Thursday, May 21, 2015

Fate Is Just the Weight of Circumstances

I should tell you to begin  I’ve never understood the appeal of casino gambling, or gambling in any form. I don’t do sports pools, I don’t play cards (for money or otherwise) and as for the entertainment value of watching a wheel spin with a jumping ball that needs to land on a particular spot for me to make money, or wearing a work glove while I’m pulling a handle or pressing a button to “play” the slots, all of that makes as much sense to me as betting on a horse or greyhound dog. And that makes no sense.

I grasp the concept and here in The Land of Steady Habits, who a quarter of a century ago, permitted “Las Vegas Nights” one-night gambling only as fund-raisers for charities (as opposed to bingo, I guess, where some in my old neighborhood would grab six cards and the marker on their way out of the confessional), we now have two HUGE billion dollar gaming operations at the Foxwoods and Mohegan Sun casinos.

Between them they employ many thousands of people who in the course of the (about) two decades they’ve operated have joined the “New  American Workforce” in the service sector, probably I guess because we have enough engineers, programmers, architects and mechanics and could use more bare subsistence wage earners.

Of course, we don’t call it gambling; how déclassé! Now it’s called gaming. Sort of like Scrabble or “Go Fish” except you can lose your life savings very quickly, but all in a family-friendly environment.

The best thing about the casinos in Eastern Connecticut was, aside from some smallish upstate New York stuff and Atlantic City in New Jersey, they were it. If not actually the Golden Geese, in terms of revenues generated for the state of Connecticut who took a 25% cut of all slot machine revenues, then very definitely some other yellow-tinged fowl.

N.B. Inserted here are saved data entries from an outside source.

/-- Settles O40: the sections are flat at 0 dB, the filter state is zero, the gain 1.0, limiter and exciter off. -/
theorem resetIsNeutral : Obligations.ResetIsNeutral := by
  intro p hp
  refine (neutral_iff _).mpr ⟨?_, fun c => ?_, rfl, rfl, rfl⟩
  · rw [Vector.all_toList, Vector.all_eq_true]
    intro i hi
    have hsec : (fbReset p).sections[i] = flatSection p .quality ⟨i, hi⟩ := fbReset_section p ⟨i, hi⟩
    rw [resetWith_fb, hsec]
    exact flatRow_flatSection hp ⟨i, hi⟩
  · rw [resetWith_fb, fbReset_hist]
    decide +kernel

end Sys2Proof.Machine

The good times rolled as did the revenues to the state (to satiate its appetite for spending) but other New England states eyed our Connecticut casinos hungrily, as so many of their residents traveled to The Nutmeg State for family-friendly entertainment, and wondered “why not us?” Indeed.

Eventually the Massachusetts’ statehouse and Governor developed a licensing system to place a limited number of ‘gaming sites’ within the Commonwealth. Operators bid for the right to run those sites, obviously with  benefits in tax revenues to the state and perhaps some  to the ‘hosting’ municipalities (and in all cases, at a handsome profit for the operators).

Among those who bid, but unsuccessfully, were the two Connecticut tribal casinos who have now allied themselves with state representatives from both the upper and lower chambers to try to pass legislation creating additional casinos strategically placed along Connecticut’s borders to entice gamblers (‘gamers’ is just too stupid to use in this context) driving through our state on their way to Massachusetts.

This according to this news article and thousands like it in recent weeks and months, will “save jobs here in the region,” which is laudable except (and the point of my screed today), where was this concern to “save jobs” when the bidding for licenses was hot and heavy North of the state border?

Was there a concern, to say nothing of a plan, at that time while pursuing those bids about preserving and protecting the jobs that were back at the Mother Ship in Eastern Connecticut? If so, why not just share that plan now with the lobbyists and legislators who are being stampeded to support what is in essence an expansion of gambling throughout a state that had historically run budget surpluses until it discovered what it thought were Easy Riches?

If not, that’s the part of the  equation that should disquiet us, decades too late after we decided we could retain our balance while riding the tiger’s back, because now we are in danger of being in its belly.